> **What the task asks**
In the data below, the answer is the run of lines from the line containing "(s.refuseTaken l n k).slots" through the line containing "(s.freeAccess r).freeSeed = s.freeSeed", both included; print it exactly and nothing else.

> **Supplied material**
::::::::
-- ==== Sys2Proof/Laws/Frames.lean ====
section
/-! SUPPORT. What each shared operation leaves alone: one frame lemma for each, its parts simp rules. -/

namespace Sys2Proof.Machine

@[simp] theorem State.releaseRefOf_frame (s : State) (r : SlotRecord) :
    (s.releaseRefOf r).testLink = s.testLink ∧ (s.releaseRefOf r).handlerLink = s.handlerLink ∧
    (s.releaseRefOf r).lineLink = s.lineLink ∧ (s.releaseRefOf r).rck = s.rck ∧ (s.releaseRefOf r).sif = s.sif ∧
    (s.releaseRefOf r).psq = s.psq ∧ (s.releaseRefOf r).slots = s.slots ∧ (s.releaseRefOf r).qac = s.qac ∧
    (s.releaseRefOf r).tau = s.tau ∧ (s.releaseRefOf r).pcu = s.pcu ∧ (s.releaseRefOf r).ttb = s.ttb ∧
    (s.releaseRefOf r).fetch = s.fetch ∧ (s.releaseRefOf r).mail = s.mail ∧ (s.releaseRefOf r).ticks = s.ticks ∧
    (s.releaseRefOf r).resetDue = s.resetDue ∧ (s.releaseRefOf r).freeSeed = s.freeSeed ∧
    (s.releaseRefOf r).pending = s.pending := by unfold State.releaseRefOf; split <;> simp

@[simp] theorem State.refuseTaken_frame (s : State) (l : Link) (n : Nat) (k : RespCode) :
    (s.refuseTaken l n k).rck = s.rck ∧ (s.refuseTaken l n k).sif = s.sif ∧ (s.refuseTaken l n k).psq = s.psq ∧
    (s.refuseTaken l n k).slots = s.slots ∧ (s.refuseTaken l n k).qac = s.qac ∧ (s.refuseTaken l n k).tau = s.tau ∧
    (s.refuseTaken l n k).pcu = s.pcu ∧ (s.refuseTaken l n k).ttb = s.ttb ∧ (s.refuseTaken l n k).fetch = s.fetch ∧
    (s.refuseTaken l n k).mail = s.mail ∧ (s.refuseTaken l n k).ticks = s.ticks ∧
    (s.refuseTaken l n k).resetDue = s.resetDue ∧ (s.refuseTaken l n k).freeSeed = s.freeSeed ∧
    (s.refuseTaken l n k).pending = s.pending := by unfold State.refuseTaken; split <;> simp

@[simp] theorem State.settle_frame (s : State) (l : Link) (c : Instr) (r : Reply) :
    (s.settle l c r).rck = s.rck ∧ (s.settle l c r).sif = s.sif ∧ (s.settle l c r).psq = s.psq ∧
    (s.settle l c r).slots = s.slots ∧ (s.settle l c r).qac = s.qac ∧ (s.settle l c r).tau = s.tau ∧
    (s.settle l c r).rst = s.rst ∧ (s.settle l c r).pcu = s.pcu ∧ (s.settle l c r).ttb = s.ttb ∧
    (s.settle l c r).fetch = s.fetch ∧ (s.settle l c r).mail = s.mail ∧ (s.settle l c r).ticks = s.ticks ∧
    (s.settle l c r).resetDue = s.resetDue ∧ (s.settle l c r).freeSeed = s.freeSeed ∧
    (s.settle l c r).pending = s.pending := by cases r <;> simp [State.settle]

@[simp] theorem State.freeAccess_frame (s : State) (r : Fin 2) :
    (s.freeAccess r).testLink = s.testLink ∧ (s.freeAccess r).handlerLink = s.handlerLink ∧
    (s.freeAccess r).lineLink = s.lineLink ∧ (s.freeAccess r).rck = s.rck ∧ (s.freeAccess r).sif = s.sif ∧
    (s.freeAccess r).psq = s.psq ∧ (s.freeAccess r).slots = s.slots ∧ (s.freeAccess r).tau = s.tau ∧
    (s.freeAccess r).rst = s.rst ∧ (s.freeAccess r).pcu = s.pcu ∧ (s.freeAccess r).ttb = s.ttb ∧
    (s.freeAccess r).fetch = s.fetch ∧ (s.freeAccess r).ticks = s.ticks ∧ (s.freeAccess r).resetDue = s.resetDue ∧
    (s.freeAccess r).freeSeed = s.freeSeed ∧ (s.freeAccess r).pending = s.pending := by unfold State.freeAccess; split <;> simp

@[simp] theorem State.endPending_frame (s : State) (r : Fin 2) (u : AccessUse) :
    (s.endPending r u).rck = s.rck ∧ (s.endPending r u).sif = s.sif ∧ (s.endPending r u).psq = s.psq ∧
    (s.endPending r u).slots = s.slots ∧ (s.endPending r u).tau = s.tau ∧ (s.endPending r u).rst = s.rst ∧
    (s.endPending r u).pcu = s.pcu ∧ (s.endPending r u).ttb = s.ttb ∧ (s.endPending r u).fetch = s.fetch ∧
    (s.endPending r u).ticks = s.ticks ∧ (s.endPending r u).resetDue = s.resetDue ∧
    (s.endPending r u).freeSeed = s.freeSeed ∧ (s.endPending r u).pending = s.pending := by simp [State.endPending]

@[simp] theorem State.grant_frame (s : State) (r : Fin 2) (u : AccessUse) :
    (s.grant r u).rck = s.rck ∧ (s.grant r u).sif = s.sif ∧ (s.grant r u).psq = s.psq ∧
    (s.grant r u).slots = s.slots ∧ (s.grant r u).tau = s.tau ∧ (s.grant r u).rst = s.rst ∧
    (s.grant r u).pcu = s.pcu ∧ (s.grant r u).ttb = s.ttb ∧ (s.grant r u).fetch = s.fetch ∧
    (s.grant r u).mail = s.mail ∧ (s.grant r u).ticks = s.ticks ∧ (s.grant r u).resetDue = s.resetDue ∧
    (s.grant r u).freeSeed = s.freeSeed ∧ (s.grant r u).pending = s.pending := by simp [State.grant]

@[simp] theorem State.evaluate_frame (s : State) (r : Fin 2) :
    (s.evaluate r).rck = s.rck ∧ (s.evaluate r).sif = s.sif ∧ (s.evaluate r).psq = s.psq ∧
    (s.evaluate r).slots = s.slots ∧ (s.evaluate r).tau = s.tau ∧ (s.evaluate r).rst = s.rst ∧
    (s.evaluate r).pcu = s.pcu ∧ (s.evaluate r).ttb = s.ttb ∧ (s.evaluate r).fetch = s.fetch ∧
    (s.evaluate r).ticks = s.ticks ∧ (s.evaluate r).resetDue = s.resetDue ∧ (s.evaluate r).freeSeed = s.freeSeed ∧ (s.evaluate r).pending = s.pending := by unfold State.evaluate; split <;> (try split) <;> (try split) <;> simp

@[simp] theorem State.checkTarget_frame (s : State) (r : Fin 2) (i : Slot) :
    (s.checkTarget r i).rck = s.rck ∧ (s.checkTarget r i).sif = s.sif ∧ (s.checkTarget r i).psq = s.psq ∧
    (s.checkTarget r i).slots = s.slots ∧ (s.checkTarget r i).tau = s.tau ∧ (s.checkTarget r i).rst = s.rst ∧
    (s.checkTarget r i).pcu = s.pcu ∧ (s.checkTarget r i).ttb = s.ttb ∧ (s.checkTarget r i).fetch = s.fetch ∧
    (s.checkTarget r i).ticks = s.ticks ∧ (s.checkTarget r i).resetDue = s.resetDue ∧
    (s.checkTarget r i).freeSeed = s.freeSeed ∧ (s.checkTarget r i).pending = s.pending := by unfold State.checkTarget; split <;> (try split) <;> simp

@[simp] theorem State.reportAt_frame (s : State) (r : Fin 2) (i : Slot) :
    (s.reportAt r i).rck = s.rck ∧ (s.reportAt r i).sif = s.sif ∧ (s.reportAt r i).psq = s.psq ∧
    (s.reportAt r i).slots = s.slots ∧ (s.reportAt r i).tau = s.tau ∧ (s.reportAt r i).rst = s.rst ∧
    (s.reportAt r i).pcu = s.pcu ∧ (s.reportAt r i).ttb = s.ttb ∧ (s.reportAt r i).fetch = s.fetch ∧
    (s.reportAt r i).ticks = s.ticks ∧ (s.reportAt r i).resetDue = s.resetDue ∧
    (s.reportAt r i).freeSeed = s.freeSeed ∧ (s.reportAt r i).pending = s.pending := by unfold State.reportAt; simp only []; split <;> (try split) <;> simp

@[simp] theorem State.takeAccess_frame (s : State) (r : Fin 2) (i : Slot) (a : Action) :
    (s.takeAccess r i a).rck = s.rck ∧ (s.takeAccess r i a).sif = s.sif ∧ (s.takeAccess r i a).psq = s.psq ∧
    (s.takeAccess r i a).slots = s.slots ∧ (s.takeAccess r i a).tau = s.tau ∧ (s.takeAccess r i a).rst = s.rst ∧
    (s.takeAccess r i a).pcu = s.pcu ∧ (s.takeAccess r i a).ttb = s.ttb ∧ (s.takeAccess r i a).fetch = s.fetch ∧
    (s.takeAccess r i a).ticks = s.ticks ∧ (s.takeAccess r i a).resetDue = s.resetDue ∧
    (s.takeAccess r i a).freeSeed = s.freeSeed ∧ (s.takeAccess r i a).pending = s.pending := by unfold State.takeAccess; simp

@[simp] theorem State.takeOutcome_frame (s : State) (i : Slot) (o : PowerOutcome) :
    (s.takeOutcome i o).testLink = s.testLink ∧ (s.takeOutcome i o).handlerLink = s.handlerLink ∧
    (s.takeOutcome i o).lineLink = s.lineLink ∧ (s.takeOutcome i o).rck = s.rck ∧ (s.takeOutcome i o).sif = s.sif ∧
    (s.takeOutcome i o).psq = s.psq ∧ (s.takeOutcome i o).qac = s.qac ∧ (s.takeOutcome i o).tau = s.tau ∧
    (s.takeOutcome i o).rst = s.rst ∧ (s.takeOutcome i o).pcu = s.pcu ∧ (s.takeOutcome i o).ttb = s.ttb ∧
    (s.takeOutcome i o).fetch = s.fetch ∧ (s.takeOutcome i o).ticks = s.ticks ∧
    (s.takeOutcome i o).resetDue = s.resetDue ∧ (s.takeOutcome i o).freeSeed = s.freeSeed ∧
    (s.takeOutcome i o).pending = s.pending := by unfold State.takeOutcome; simp only []; split <;> (try split) <;> simp

@[simp] theorem State.answerPowerOff_frame (s : State) (q : Bool) :
    (s.answerPowerOff q).rck = s.rck ∧ (s.answerPowerOff q).sif = s.sif ∧ (s.answerPowerOff q).psq = s.psq ∧
    (s.answerPowerOff q).slots = s.slots ∧ (s.answerPowerOff q).qac = s.qac ∧ (s.answerPowerOff q).tau = s.tau ∧
    (s.answerPowerOff q).rst = s.rst ∧ (s.answerPowerOff q).pcu = s.pcu ∧ (s.answerPowerOff q).ttb = s.ttb ∧
    (s.answerPowerOff q).fetch = s.fetch ∧ (s.answerPowerOff q).mail = s.mail ∧
    (s.answerPowerOff q).ticks = s.ticks ∧ (s.answerPowerOff q).resetDue = s.resetDue ∧
    (s.answerPowerOff q).freeSeed = s.freeSeed ∧ (s.answerPowerOff q).pending = s.pending := by unfold State.answerPowerOff; split <;> simp

@[simp] theorem State.serveExpiry_frame (s : State) (i : Slot) (d : Deadline) :
    (s.serveExpiry i d).rck = s.rck ∧ (s.serveExpiry i d).sif = s.sif ∧ (s.serveExpiry i d).psq = s.psq ∧
    (s.serveExpiry i d).qac = s.qac ∧ (s.serveExpiry i d).tau = s.tau ∧ (s.serveExpiry i d).rst = s.rst ∧
    (s.serveExpiry i d).pcu = s.pcu ∧ (s.serveExpiry i d).ttb = s.ttb ∧ (s.serveExpiry i d).fetch = s.fetch ∧
    (s.serveExpiry i d).ticks = s.ticks ∧ (s.serveExpiry i d).resetDue = s.resetDue ∧
    (s.serveExpiry i d).freeSeed = s.freeSeed ∧ (s.serveExpiry i d).pending = s.pending := by unfold State.serveExpiry; simp only []; split <;> simp

@[simp] theorem State.stall_frame (s : State) (g : Bin) (i : Slot) :
    (s.stall g i).rck = s.rck ∧ (s.stall g i).sif = s.sif ∧ (s.stall g i).psq = s.psq ∧ (s.stall g i).qac = s.qac ∧
    (s.stall g i).tau = s.tau ∧ (s.stall g i).rst = s.rst ∧ (s.stall g i).pcu = s.pcu ∧
    (s.stall g i).fetch = s.fetch ∧ (s.stall g i).ticks = s.ticks ∧ (s.stall g i).resetDue = s.resetDue ∧
    (s.stall g i).freeSeed = s.freeSeed ∧ (s.stall g i).pending = s.pending := by unfold State.stall; simp

@[simp] theorem State.leaveQueue_frame (s : State) (i : Slot) :
    (s.leaveQueue i).testLink = s.testLink ∧ (s.leaveQueue i).handlerLink = s.handlerLink ∧
    (s.leaveQueue i).lineLink = s.lineLink ∧ (s.leaveQueue i).rck = s.rck ∧ (s.leaveQueue i).sif = s.sif ∧
    (s.leaveQueue i).psq = s.psq ∧ (s.leaveQueue i).slots = s.slots ∧ (s.leaveQueue i).qac = s.qac ∧
    (s.leaveQueue i).tau = s.tau ∧ (s.leaveQueue i).rst = s.rst ∧ (s.leaveQueue i).pcu = s.pcu ∧
    (s.leaveQueue i).fetch = s.fetch ∧ (s.leaveQueue i).mail = s.mail ∧ (s.leaveQueue i).ticks = s.ticks ∧
    (s.leaveQueue i).resetDue = s.resetDue ∧ (s.leaveQueue i).freeSeed = s.freeSeed ∧
    (s.leaveQueue i).pending = s.pending := by unfold State.leaveQueue; split <;> simp

@[simp] theorem State.fillReservation_frame (s : State) (i : Slot) :
    (s.fillReservation i).rck = s.rck ∧ (s.fillReservation i).sif = s.sif ∧ (s.fillReservation i).psq = s.psq ∧
    (s.fillReservation i).slots = s.slots ∧ (s.fillReservation i).qac = s.qac ∧ (s.fillReservation i).tau = s.tau ∧
    (s.fillReservation i).rst = s.rst ∧ (s.fillReservation i).pcu = s.pcu ∧ (s.fillReservation i).fetch = s.fetch ∧
    (s.fillReservation i).mail = s.mail ∧ (s.fillReservation i).ticks = s.ticks ∧
    (s.fillReservation i).resetDue = s.resetDue ∧ (s.fillReservation i).freeSeed = s.freeSeed ∧
    (s.fillReservation i).pending = s.pending := by unfold State.fillReservation; split <;> (try (simp only []; split)) <;> simp

@[simp] theorem State.clearSlot_frame (s : State) (i : Slot) :
    (s.clearSlot i).testLink = s.testLink ∧ (s.clearSlot i).handlerLink = s.handlerLink ∧
    (s.clearSlot i).lineLink = s.lineLink ∧ (s.clearSlot i).sif = s.sif ∧ (s.clearSlot i).psq = s.psq ∧
    (s.clearSlot i).qac = s.qac ∧ (s.clearSlot i).tau = s.tau ∧ (s.clearSlot i).pcu = s.pcu ∧
    (s.clearSlot i).fetch = s.fetch ∧ (s.clearSlot i).ticks = s.ticks ∧ (s.clearSlot i).resetDue = s.resetDue ∧
    (s.clearSlot i).freeSeed = s.freeSeed ∧ (s.clearSlot i).pending = s.pending := by unfold State.clearSlot; simp

@[simp] theorem State.loadPlaced_frame (s : State) (i : Slot) :
    (s.loadPlaced i).rck = s.rck ∧ (s.loadPlaced i).sif = s.sif ∧ (s.loadPlaced i).psq = s.psq ∧
    (s.loadPlaced i).qac = s.qac ∧ (s.loadPlaced i).tau = s.tau ∧ (s.loadPlaced i).rst = s.rst ∧
    (s.loadPlaced i).pcu = s.pcu ∧ (s.loadPlaced i).ttb = s.ttb ∧ (s.loadPlaced i).fetch = s.fetch ∧
    (s.loadPlaced i).ticks = s.ticks ∧ (s.loadPlaced i).resetDue = s.resetDue ∧
    (s.loadPlaced i).freeSeed = s.freeSeed ∧ (s.loadPlaced i).pending = s.pending := by unfold State.loadPlaced; split <;> simp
::::::::
> **Solution to this task**
    (s.refuseTaken l n k).slots = s.slots ∧ (s.refuseTaken l n k).qac = s.qac ∧ (s.refuseTaken l n k).tau = s.tau ∧
    (s.refuseTaken l n k).pcu = s.pcu ∧ (s.refuseTaken l n k).ttb = s.ttb ∧ (s.refuseTaken l n k).fetch = s.fetch ∧
    (s.refuseTaken l n k).mail = s.mail ∧ (s.refuseTaken l n k).ticks = s.ticks ∧
    (s.refuseTaken l n k).resetDue = s.resetDue ∧ (s.refuseTaken l n k).freeSeed = s.freeSeed ∧
    (s.refuseTaken l n k).pending = s.pending := by unfold State.refuseTaken; split <;> simp

@[simp] theorem State.settle_frame (s : State) (l : Link) (c : Instr) (r : Reply) :
    (s.settle l c r).rck = s.rck ∧ (s.settle l c r).sif = s.sif ∧ (s.settle l c r).psq = s.psq ∧
    (s.settle l c r).slots = s.slots ∧ (s.settle l c r).qac = s.qac ∧ (s.settle l c r).tau = s.tau ∧
    (s.settle l c r).rst = s.rst ∧ (s.settle l c r).pcu = s.pcu ∧ (s.settle l c r).ttb = s.ttb ∧
    (s.settle l c r).fetch = s.fetch ∧ (s.settle l c r).mail = s.mail ∧ (s.settle l c r).ticks = s.ticks ∧
    (s.settle l c r).resetDue = s.resetDue ∧ (s.settle l c r).freeSeed = s.freeSeed ∧
    (s.settle l c r).pending = s.pending := by cases r <;> simp [State.settle]

@[simp] theorem State.freeAccess_frame (s : State) (r : Fin 2) :
    (s.freeAccess r).testLink = s.testLink ∧ (s.freeAccess r).handlerLink = s.handlerLink ∧
    (s.freeAccess r).lineLink = s.lineLink ∧ (s.freeAccess r).rck = s.rck ∧ (s.freeAccess r).sif = s.sif ∧
    (s.freeAccess r).psq = s.psq ∧ (s.freeAccess r).slots = s.slots ∧ (s.freeAccess r).tau = s.tau ∧
    (s.freeAccess r).rst = s.rst ∧ (s.freeAccess r).pcu = s.pcu ∧ (s.freeAccess r).ttb = s.ttb ∧
    (s.freeAccess r).fetch = s.fetch ∧ (s.freeAccess r).ticks = s.ticks ∧ (s.freeAccess r).resetDue = s.resetDue ∧
    (s.freeAccess r).freeSeed = s.freeSeed ∧ (s.freeAccess r).pending = s.pending := by unfold State.freeAccess; split <;> simp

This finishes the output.